= Gien van Maanen =

Dutch handball and football player (1936–2023)

Gien van Maanen (1936 – 30 October 2023) was a Dutch handball and football player, who was a pioneer of Dutch football: she was the first goalkeeper for the Netherlands women's national football team, and was also goalkeeper for the Netherlands women's handball team.

==Biography==
Van Maanen was born in 1936. She grew up in Utrecht, and played handball competitively starting in 1950; in the evenings she played football in the street with the local boys. At the time women were not allowed to play football; the Royal Dutch Football Association did not think football was suitable for women. Nevertheless she persisted, and in 1955, she and other women founded their own football club, Herbido, a name derived from the men's clubs Hercules, Bilthoven, and DOS. Sixty women became members, but they had to organize their own matches and trainings, with van Maanen as one of the driving forces. This was the first (unofficial) Netherlands women's football team.
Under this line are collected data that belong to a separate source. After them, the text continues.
/-- R88 to R90, R116, R118, R180: a SCENE request taken at once on the ACTIVE context applies the requested scene, or the default scene with
SCENE_MISSING when the context does not hold it, and ends with SWITCH_DONE. With no ACTIVE context it fails with BAD_STATE. The history record
of R118 holds the scene applied (log 18), and the switch latency is 0, since the request is taken in the frame of its arrival.
`applied` is the application, here and at an activation: the enables change with their bypass ramps; each override is written, clamped, in list
order, a level-coded value as a ramp target, a new mode clamping the rate or time held, a curve moving its reference and an empty one not
made; then the PARAM targets of the MOVE entries, effective for the context, of each PRESENT link run with the pedal's last position as PARAM_SET
writes, denied, unapplied and clamped ones counted; the scene becomes active, and SLOT_STATE and SCENE_ACTIVE are posted, the latter with the
clamped mark and the number of changes not made.
The model's choices: the SWITCH_DONE of a scene request carries no preset (log 33), the total latency and MISALIGNED mark of the ACTIVE
context's activation (log 19), a PARAM value clamped to the value held counts as clamped and an
override clamped but not made sets the mark (log 28), a side clamp by a new mode is not
reported (log 16), and an override of the level held gives its ramp that target again (log 15). -/
def Obligations.SceneRequestAppliesItsScene : Prop :=
  let none' : Param := { value := 0, ramp := Ramp.rest 0 }
  let enabled (rec : SceneRecord) (x : Slot × Nat) : Slot :=
    let on := rec.enables.getD x.2 x.1.enabled
    if x.1.enabled = on then x.1
    else
      { x.1 with
        enabled := on,
        wet := x.1.wet.retarget (if on then 192 else 0),
        dry := x.1.dry.retarget (if on then 0 else 192) }
  let write (r : List Slot × List CurveEntry × Bool × Nat) (o : Override) : List Slot × List CurveEntry × Bool × Nat :=
    match r, r.1[o.position]? with
    | _, none => r
    | (slots, curves, hit, notMade), some x =>
      let v := x.clamped o.index o.value
      let hit := hit || decide (v ≠ o.value)
      let old := x.params.getD o.index none'
      if x.kind.isCurve o.index then
        if v = x.value o.index then (slots, curves, hit, notMade)
        else if curveHeld curves v.toNat then
          (slots.set o.position { x with params := x.params.set o.index { old with value := v } },
            curves.zipIdx.map (fun e => { e.1 with
              refs := e.1.refs + (if e.2 = v.toNat then 1 else 0) - (if e.2 = (x.value o.index).toNat then 1 else 0) }),
            hit, notMade)
        else (slots, curves, hit, notMade + 1)
      else
        let ps := x.params.set o.index
          { value := v, ramp := if x.kind.isLevel o.index then old.ramp.retarget v.toNat else old.ramp }
        let fitted (mode other : Nat) : List Param :=
          let q := ps.getD other none'
          if o.index = mode then
            ps.set other { q with value := x.kind.clamp ((ps.getD mode none').value) other q.value }
          else ps
        let params := match x.kind with
          | .modulation => fitted 1 2
          | .delay => fitted 0 1
          | _ => ps
        (slots.set o.position { x with params := params }, curves, hit, notMade)
  let count (l : Link) (f : MapCounts → MapCounts) (w : State) : State :=
    { w with map := { w.map with counts := w.map.counts.set l (f (w.map.counts.get l)) } }
  let target (key : MapKey) (p : Nat) (r : State × Bool × Nat) (it : Target × Nat) : State × Bool × Nat :=
    match r, it.1 with
    | (w, hit, notMade), .param position index lo hi =>
      let unapplied := count key.link (fun k => { k with unapplied := min 65535 (k.unapplied + 1) }) w
      let y := perform 0 (.paramSet position index (lo + (hi - lo) * (p : Int) / 1023)) w
      if (w.map.masks.get key.link).getLsbD 1 then
        match y.2.code with
        | .ok => (y.1, hit, notMade)
        | .clamped => (count key.link (fun k => { k with clamped := min 65535 (k.clamped + 1) }) y.1, true, notMade)
        | .missingCurve => (unapplied, hit, notMade + 1)
        | _ => (unapplied, hit, notMade)
      else
        ((count key.link (fun k => { k with denied := min 65535 (k.denied + 1) }) w).post
          (.mapDenied key it.2 it.1 true), hit, notMade)
    | _, _ => r
  let entry (r : State × Bool × Nat) (e : MapEntry) : State × Bool × Nat :=
    match e.key.source with
    | .switch _ => r
    | .expr k =>
      match (r.1.pedals.get e.key.link).positions.getD k none with
      | none => r
      | some p => e.targets.zipIdx.foldl (target e.key p) r
  let link (overlay : List MapEntry) (r : State × Bool × Nat) (l : Link) : State × Bool × Nat :=
    let own := overlay.filter (fun e => e.key.link == l)
    if (r.1.pedals.get l).identity = none then r
    else (if own = [] then r.1.map.entries.filter (fun e => e.key.link == l) else own).foldl entry r
  let applied (w : State) (b : BufferId) (c : Context) (n : Nat) (rec : SceneRecord) : State :=
    let o := rec.overrides.foldl write (c.slots.zipIdx.map (enabled rec), w.curves, false, 0)
    let r := [Link.a, Link.b].foldl (link c.overlay)
      ({ w.setContext b { c with slots := o.1 } with curves := o.2.1 }, o.2.2.1, o.2.2.2)
    match (r.1.buffers.get b).context with
    | none => r.1
    | some c' =>
      ((r.1.setContext b { c' with activeScene := some n }).post
        (.slotState b c'.number (c'.slots.map Slot.enabled))).post (.sceneActive b c'.number n rec.name r.2.1 r.2.2)
  (∀ (w : State) (b : BufferId) (c : Context) (n : Nat) (rec : SceneRecord), w.applyScene b c n rec = applied w b c n rec) ∧
  ∀ (s : State) (tag : Byte) (number : Nat),
    Ready s → number ≤ 7 → s.engine.state = .idle → s.engine.queue = [] → s.engine.holdOffs.host = false →
    s.engine.holdOffs.measure = false →
    let f := s.frameCounter
    let record (scene : Nat) (status : SwitchStatus) : HistoryRecord :=
      { preset := none, scene := some scene, source := .control, status := status, arrival := f, start := f,
        activation := some f }
    let recorded (h : HistoryRecord) : Engine := { s.engine with history := (h :: s.engine.history).take 16 }
    match s.active with
    | none =>
      exec (.scene tag number) s =
        .next ((({ s with engine := recorded (record number .badState) } : State).post
          (.switchFailed .control none (some number) .badState) tag).replied tag 0x17 .accepted [])
    | some (b, c) =>
      let found := number < c.scenes.length
      let n := if found then number else c.header.defaultScene
      let status : SwitchStatus := if found then .ok else .sceneMissing
      ∀ rec, c.scenes[n]? = some rec →
        let t := applied { s with engine := recorded (record number .inProgress) } b c n rec
        exec (.scene tag number) s =
          .next ((({ t with engine := recorded (record n status) } : State).post
            (.switchDone .control none (some n) status b 0 c.activationTotal c.activationMisaligned) tag).replied
              tag 0x17 .accepted [])

/-- R101 to R105: HOLD on puts HOST into the hold-off set and HOLD off removes it and tests the head of the queue; SWITCH_SETUP
takes all six settings, the numbers clamped, tests RATE, TUNER and SATELLITE under them and then the head; from SEQUENCE to
COLLAPSE only the newest queued request stays.
Codes by log 9, reply fields by log 24. -/
def Obligations.HoldAndSetupChangeTheHoldOffs : Prop :=
  ∀ (s : State) (tag : Byte) (value mode w1 k w2 tunerHold satHold : Nat), Ready s →
    (if value = 1 then
       exec (.hold tag value) s =
         .next ((({ s with engine := { s.engine with holdOffs := { s.engine.holdOffs with host := true } } } :
           State)).replied tag 0x18 .ok [])
     else if value = 0 then
       exec (.hold tag value) s =
         .next ((if s.engine.holdOffs.host then
             ({ s with engine := { s.engine with holdOffs := { s.engine.holdOffs with host := false } } } :
               State).headTest
           else s).replied tag 0x18 .ok [])
     else exec (.hold tag value) s = .next (s.replied tag 0x18 .outOfRange [])) ∧
    (if mode ≤ 1 ∧ tunerHold ≤ 1 ∧ satHold ≤ 1 then
       let x : SwitchSettings :=
         { mode := if mode = 0 then .collapse else .sequence, w1 := min 500 w1, k := max 2 (min 8 k),
           w2 := max 100 (min 5000 w2), tunerHold := tunerHold == 1, satHold := satHold == 1 }
       let u : State := { s with engine := { s.engine with settings := x } }
       let q := s.engine.queue
       let v : State :=
         if s.engine.settings.mode = .sequence ∧ mode = 0 then
           (q.dropLast.foldl (fun t r => t.failRequest r .superseded) u).setQueue (q.drop (q.length - 1))
         else u
       let w : State := { v with engine := { v.engine with holdOffs :=
         { s.engine.holdOffs with
           rate := u.engine.rateBroken s.frameCounter,
           tuner := s.tuner.state != .off && x.tunerHold,
           satellite := decide (0 < s.sat.activationCount) && x.satHold,
           measure := s.loops.measuring.isSome } } }
       exec (.switchSetup tag mode w1 k w2 tunerHold satHold) s =
         .next (w.headTest.replied tag 0x19 (if x.w1 = w1 ∧ x.k = k ∧ x.w2 = w2 then .ok else .clamped)
           [.u 1 mode, .u 2 x.w1, .u 1 x.k, .u 2 x.w2, .u 1 tunerHold, .u 1 satHold])
     else
       exec (.switchSetup tag mode w1 k w2 tunerHold satHold) s = .next (s.replied tag 0x19 .outOfRange []))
In September 1956 she was the goalie for the Dutch team that played West Germany in Essen, a match considered the first international match for Dutch women. The Dutch lost 2–1. Because van Maanen was also a sought-after handball player, she had to choose between the two sports, and in 1959 she decided to dedicate herself to handball. She played on the Netherlands handball team until 1968, playing 32 international matches. The Dutch football women would not play an official international match until 1971. According to Remco Neu, footballer historian and friend of van Maanen, the Dutch women would have never won the UEFA Women's Euro 2017 tournament.

Van Maanen died on 30 October 2023, aged 87.